* **RECORDS SHOWN**:

* * * *

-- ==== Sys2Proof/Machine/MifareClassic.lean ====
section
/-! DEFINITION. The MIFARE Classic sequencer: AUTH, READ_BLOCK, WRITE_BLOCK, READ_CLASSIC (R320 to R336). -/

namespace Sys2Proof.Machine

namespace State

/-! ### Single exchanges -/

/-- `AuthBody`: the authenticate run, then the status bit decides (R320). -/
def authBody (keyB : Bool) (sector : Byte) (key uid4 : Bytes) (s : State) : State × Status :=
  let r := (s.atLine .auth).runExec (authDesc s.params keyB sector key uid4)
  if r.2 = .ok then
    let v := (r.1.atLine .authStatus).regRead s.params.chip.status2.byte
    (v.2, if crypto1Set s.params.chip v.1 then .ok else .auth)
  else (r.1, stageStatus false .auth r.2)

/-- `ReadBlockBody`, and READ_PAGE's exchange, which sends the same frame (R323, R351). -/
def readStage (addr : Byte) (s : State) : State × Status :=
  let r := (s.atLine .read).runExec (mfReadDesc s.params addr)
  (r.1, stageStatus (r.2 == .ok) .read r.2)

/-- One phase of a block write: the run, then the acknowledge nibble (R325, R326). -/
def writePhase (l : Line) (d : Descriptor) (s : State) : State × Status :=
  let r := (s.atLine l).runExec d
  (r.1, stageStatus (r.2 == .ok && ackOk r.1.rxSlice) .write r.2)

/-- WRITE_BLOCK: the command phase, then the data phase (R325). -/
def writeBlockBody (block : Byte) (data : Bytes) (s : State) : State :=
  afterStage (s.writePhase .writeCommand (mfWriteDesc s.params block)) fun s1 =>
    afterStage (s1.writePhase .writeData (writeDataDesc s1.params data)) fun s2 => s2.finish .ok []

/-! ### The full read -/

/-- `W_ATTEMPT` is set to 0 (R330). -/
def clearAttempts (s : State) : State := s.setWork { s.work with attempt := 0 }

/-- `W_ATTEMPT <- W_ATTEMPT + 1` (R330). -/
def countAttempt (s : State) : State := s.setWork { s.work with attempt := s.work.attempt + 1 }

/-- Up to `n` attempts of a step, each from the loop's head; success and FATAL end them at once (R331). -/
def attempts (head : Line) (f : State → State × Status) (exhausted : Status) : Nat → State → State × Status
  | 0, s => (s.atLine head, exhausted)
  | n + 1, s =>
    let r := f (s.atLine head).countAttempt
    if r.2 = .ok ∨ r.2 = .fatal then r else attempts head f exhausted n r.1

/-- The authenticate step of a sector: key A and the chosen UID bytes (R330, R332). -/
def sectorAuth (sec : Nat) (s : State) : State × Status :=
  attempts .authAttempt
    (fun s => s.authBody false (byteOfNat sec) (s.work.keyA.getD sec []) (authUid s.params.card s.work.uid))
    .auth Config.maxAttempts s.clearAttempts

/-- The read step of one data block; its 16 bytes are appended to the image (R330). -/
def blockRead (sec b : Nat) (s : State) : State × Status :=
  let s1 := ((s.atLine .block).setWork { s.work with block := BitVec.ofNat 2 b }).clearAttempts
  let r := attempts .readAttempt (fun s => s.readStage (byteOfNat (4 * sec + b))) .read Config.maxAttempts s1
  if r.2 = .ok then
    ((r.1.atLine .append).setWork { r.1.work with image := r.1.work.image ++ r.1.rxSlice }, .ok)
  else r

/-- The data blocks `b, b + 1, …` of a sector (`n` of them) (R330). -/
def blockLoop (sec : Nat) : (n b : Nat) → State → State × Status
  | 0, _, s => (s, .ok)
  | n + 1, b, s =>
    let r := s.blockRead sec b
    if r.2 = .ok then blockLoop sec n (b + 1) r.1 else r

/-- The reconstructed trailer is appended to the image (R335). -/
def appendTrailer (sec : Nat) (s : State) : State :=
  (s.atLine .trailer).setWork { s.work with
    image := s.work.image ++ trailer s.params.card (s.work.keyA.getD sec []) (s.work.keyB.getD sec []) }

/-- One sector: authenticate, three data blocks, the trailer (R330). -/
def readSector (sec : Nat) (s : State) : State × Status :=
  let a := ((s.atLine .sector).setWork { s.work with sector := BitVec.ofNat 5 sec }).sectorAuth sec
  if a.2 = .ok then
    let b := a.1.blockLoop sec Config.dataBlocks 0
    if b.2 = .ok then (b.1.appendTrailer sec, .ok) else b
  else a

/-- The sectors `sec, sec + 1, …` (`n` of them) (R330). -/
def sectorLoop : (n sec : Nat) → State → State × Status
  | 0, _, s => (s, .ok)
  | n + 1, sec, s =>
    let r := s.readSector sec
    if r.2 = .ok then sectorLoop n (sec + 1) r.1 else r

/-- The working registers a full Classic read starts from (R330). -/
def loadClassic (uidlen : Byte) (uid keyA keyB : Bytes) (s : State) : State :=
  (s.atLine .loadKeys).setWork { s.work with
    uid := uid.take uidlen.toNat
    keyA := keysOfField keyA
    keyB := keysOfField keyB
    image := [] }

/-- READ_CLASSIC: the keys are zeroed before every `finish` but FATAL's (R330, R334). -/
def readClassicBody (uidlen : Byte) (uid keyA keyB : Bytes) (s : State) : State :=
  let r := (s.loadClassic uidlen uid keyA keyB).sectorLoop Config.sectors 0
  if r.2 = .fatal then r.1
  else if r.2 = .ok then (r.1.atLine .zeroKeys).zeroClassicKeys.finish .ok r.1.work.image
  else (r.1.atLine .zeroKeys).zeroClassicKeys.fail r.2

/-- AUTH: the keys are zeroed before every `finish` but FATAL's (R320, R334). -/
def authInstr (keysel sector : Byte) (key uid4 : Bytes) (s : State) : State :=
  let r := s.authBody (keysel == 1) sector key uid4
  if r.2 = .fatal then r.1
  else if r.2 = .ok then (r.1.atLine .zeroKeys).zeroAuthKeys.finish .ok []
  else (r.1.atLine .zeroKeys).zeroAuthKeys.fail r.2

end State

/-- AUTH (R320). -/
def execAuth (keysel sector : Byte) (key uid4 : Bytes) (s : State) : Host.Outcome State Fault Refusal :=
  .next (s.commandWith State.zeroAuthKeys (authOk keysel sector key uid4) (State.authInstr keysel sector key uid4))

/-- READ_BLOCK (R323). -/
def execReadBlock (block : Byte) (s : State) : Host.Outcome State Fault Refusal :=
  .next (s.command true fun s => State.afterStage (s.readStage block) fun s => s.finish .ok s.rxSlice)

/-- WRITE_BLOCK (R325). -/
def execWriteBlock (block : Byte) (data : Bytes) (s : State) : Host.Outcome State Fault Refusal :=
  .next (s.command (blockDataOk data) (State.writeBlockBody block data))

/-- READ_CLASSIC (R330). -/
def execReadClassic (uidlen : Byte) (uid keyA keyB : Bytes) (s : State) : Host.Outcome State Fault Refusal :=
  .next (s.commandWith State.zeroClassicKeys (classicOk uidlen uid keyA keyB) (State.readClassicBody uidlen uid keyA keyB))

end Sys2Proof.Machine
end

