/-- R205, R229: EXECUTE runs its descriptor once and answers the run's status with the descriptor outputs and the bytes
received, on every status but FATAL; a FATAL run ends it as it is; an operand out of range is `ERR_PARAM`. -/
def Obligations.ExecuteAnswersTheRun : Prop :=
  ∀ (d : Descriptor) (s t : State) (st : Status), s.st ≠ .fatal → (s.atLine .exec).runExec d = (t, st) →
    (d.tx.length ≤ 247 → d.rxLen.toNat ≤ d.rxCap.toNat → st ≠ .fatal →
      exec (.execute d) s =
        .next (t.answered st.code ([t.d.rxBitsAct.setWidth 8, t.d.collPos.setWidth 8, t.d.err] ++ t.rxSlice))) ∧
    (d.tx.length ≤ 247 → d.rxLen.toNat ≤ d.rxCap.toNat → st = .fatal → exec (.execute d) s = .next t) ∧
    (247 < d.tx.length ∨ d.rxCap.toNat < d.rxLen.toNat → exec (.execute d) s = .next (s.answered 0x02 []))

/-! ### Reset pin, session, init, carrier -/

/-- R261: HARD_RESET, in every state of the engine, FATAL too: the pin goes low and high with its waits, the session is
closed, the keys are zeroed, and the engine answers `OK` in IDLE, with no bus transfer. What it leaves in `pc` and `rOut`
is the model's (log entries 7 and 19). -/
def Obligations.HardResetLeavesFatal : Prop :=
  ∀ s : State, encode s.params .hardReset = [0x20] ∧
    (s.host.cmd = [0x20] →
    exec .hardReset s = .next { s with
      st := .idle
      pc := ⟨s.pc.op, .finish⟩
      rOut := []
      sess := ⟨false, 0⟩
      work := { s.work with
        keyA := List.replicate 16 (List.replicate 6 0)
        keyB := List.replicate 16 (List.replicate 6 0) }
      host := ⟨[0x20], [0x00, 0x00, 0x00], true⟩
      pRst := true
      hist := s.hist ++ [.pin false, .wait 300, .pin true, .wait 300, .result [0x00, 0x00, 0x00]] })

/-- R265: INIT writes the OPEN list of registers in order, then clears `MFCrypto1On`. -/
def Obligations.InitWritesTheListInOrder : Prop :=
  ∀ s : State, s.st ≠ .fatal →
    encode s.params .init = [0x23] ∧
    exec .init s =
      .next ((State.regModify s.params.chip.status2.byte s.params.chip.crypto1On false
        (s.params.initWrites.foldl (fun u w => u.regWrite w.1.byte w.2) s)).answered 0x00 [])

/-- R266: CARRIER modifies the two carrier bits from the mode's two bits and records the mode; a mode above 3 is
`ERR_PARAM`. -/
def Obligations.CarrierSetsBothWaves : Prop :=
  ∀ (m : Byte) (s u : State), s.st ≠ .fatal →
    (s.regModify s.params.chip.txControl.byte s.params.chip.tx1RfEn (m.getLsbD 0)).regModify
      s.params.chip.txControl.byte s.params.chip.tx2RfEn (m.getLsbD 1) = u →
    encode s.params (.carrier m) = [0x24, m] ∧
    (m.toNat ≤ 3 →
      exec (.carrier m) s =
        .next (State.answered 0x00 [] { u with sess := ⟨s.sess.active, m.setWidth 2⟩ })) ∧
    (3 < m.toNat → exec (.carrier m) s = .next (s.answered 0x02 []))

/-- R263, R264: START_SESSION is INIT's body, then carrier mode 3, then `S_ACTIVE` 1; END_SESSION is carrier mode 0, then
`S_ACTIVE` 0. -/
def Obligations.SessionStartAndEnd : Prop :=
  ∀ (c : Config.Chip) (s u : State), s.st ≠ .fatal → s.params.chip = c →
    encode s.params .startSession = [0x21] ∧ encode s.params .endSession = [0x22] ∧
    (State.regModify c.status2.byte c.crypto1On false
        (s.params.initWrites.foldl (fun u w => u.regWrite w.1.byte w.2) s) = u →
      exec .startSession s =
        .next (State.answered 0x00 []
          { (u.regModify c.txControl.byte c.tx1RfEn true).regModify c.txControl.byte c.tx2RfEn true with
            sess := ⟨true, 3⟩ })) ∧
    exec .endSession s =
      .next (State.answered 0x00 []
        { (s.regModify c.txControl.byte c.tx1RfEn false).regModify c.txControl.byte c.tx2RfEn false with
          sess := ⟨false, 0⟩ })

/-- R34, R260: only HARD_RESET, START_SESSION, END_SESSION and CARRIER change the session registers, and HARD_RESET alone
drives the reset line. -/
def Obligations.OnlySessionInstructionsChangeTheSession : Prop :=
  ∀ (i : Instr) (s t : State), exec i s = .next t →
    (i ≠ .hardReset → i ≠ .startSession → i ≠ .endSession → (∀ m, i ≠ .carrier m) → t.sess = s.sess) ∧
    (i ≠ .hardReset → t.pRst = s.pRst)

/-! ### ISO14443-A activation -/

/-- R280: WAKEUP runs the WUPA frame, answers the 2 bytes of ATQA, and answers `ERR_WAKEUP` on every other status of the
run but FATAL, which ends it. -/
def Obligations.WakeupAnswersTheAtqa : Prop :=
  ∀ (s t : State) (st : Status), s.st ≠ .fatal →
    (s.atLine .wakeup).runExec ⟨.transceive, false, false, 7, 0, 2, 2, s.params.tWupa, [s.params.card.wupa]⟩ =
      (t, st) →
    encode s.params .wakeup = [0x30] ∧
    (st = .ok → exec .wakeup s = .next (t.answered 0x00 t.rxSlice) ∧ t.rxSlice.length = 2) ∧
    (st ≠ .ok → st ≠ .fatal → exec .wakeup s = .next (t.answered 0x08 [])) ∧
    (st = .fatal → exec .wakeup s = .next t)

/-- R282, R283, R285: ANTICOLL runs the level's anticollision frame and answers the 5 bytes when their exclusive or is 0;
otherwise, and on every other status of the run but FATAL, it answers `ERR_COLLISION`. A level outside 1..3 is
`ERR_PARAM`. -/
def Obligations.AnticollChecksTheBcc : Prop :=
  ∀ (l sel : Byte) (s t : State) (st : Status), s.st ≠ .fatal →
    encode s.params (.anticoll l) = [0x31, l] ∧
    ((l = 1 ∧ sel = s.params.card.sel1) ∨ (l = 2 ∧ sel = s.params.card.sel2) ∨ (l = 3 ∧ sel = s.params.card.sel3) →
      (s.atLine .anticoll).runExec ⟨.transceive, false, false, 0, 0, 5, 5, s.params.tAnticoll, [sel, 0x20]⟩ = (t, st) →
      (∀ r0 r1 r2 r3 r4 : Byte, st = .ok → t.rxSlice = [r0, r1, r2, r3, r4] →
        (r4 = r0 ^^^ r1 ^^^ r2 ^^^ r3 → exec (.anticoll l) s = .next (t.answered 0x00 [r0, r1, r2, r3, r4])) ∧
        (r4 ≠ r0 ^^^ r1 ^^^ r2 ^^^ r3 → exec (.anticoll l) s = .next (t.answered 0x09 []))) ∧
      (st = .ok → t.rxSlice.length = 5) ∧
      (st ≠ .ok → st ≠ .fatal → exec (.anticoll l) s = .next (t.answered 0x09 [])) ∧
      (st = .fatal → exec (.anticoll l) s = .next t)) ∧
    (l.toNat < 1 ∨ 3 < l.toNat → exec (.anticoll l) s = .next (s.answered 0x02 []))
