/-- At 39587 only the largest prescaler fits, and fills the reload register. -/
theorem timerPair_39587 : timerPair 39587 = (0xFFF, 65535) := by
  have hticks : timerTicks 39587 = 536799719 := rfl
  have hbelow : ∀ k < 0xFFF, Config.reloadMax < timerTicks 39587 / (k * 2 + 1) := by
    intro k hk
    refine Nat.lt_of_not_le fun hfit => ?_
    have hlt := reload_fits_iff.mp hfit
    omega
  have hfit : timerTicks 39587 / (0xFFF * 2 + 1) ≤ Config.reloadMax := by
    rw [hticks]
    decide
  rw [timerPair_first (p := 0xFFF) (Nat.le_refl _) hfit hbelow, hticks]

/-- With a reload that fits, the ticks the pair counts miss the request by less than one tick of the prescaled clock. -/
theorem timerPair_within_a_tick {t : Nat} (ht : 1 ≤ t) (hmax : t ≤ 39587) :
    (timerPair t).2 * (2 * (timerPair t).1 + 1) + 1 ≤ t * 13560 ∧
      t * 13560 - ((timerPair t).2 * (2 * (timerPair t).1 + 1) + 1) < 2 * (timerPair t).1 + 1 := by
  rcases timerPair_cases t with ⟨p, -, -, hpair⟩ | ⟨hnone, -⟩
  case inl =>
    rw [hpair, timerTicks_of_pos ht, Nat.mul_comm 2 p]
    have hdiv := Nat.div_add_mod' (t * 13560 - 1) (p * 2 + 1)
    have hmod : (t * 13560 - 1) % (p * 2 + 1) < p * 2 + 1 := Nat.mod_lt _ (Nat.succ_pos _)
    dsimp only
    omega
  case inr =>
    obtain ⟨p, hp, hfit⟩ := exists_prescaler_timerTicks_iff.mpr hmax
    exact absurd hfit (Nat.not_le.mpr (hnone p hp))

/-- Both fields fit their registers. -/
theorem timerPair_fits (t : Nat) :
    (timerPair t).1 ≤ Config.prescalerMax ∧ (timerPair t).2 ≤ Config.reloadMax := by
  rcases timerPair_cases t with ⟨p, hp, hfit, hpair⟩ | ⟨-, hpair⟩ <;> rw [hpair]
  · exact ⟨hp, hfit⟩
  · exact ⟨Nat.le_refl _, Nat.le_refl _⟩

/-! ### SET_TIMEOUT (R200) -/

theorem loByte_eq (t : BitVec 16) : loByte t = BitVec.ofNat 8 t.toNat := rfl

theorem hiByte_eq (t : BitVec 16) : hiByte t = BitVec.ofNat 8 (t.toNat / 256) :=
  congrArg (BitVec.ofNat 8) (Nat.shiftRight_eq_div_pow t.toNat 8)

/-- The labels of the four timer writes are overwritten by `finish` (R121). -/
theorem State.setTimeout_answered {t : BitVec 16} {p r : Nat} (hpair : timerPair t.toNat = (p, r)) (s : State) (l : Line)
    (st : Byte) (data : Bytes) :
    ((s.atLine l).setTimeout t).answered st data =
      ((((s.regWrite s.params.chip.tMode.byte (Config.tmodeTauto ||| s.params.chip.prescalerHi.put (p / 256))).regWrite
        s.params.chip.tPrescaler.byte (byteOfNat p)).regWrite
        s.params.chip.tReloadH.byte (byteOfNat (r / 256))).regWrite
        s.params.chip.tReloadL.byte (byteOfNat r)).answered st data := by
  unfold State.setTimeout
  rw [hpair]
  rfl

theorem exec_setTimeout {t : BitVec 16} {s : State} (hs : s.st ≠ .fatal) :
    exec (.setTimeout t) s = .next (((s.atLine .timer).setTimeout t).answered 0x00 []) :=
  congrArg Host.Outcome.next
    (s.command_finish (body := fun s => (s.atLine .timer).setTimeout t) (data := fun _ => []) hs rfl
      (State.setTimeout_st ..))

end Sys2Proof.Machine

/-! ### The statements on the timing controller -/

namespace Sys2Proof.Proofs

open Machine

* * * *

* **WHAT TO DO**: Repeat, exactly as they stand, the line that contains "(s.command_finish (body := fun" and all the lines after it in the data above.

* **FINISHED EXERCISE**:
    (s.command_finish (body := fun s => (s.atLine .timer).setTimeout t) (data := fun _ => []) hs rfl
      (State.setTimeout_st ..))

end Sys2Proof.Machine

/-! ### The statements on the timing controller -/

namespace Sys2Proof.Proofs

open Machine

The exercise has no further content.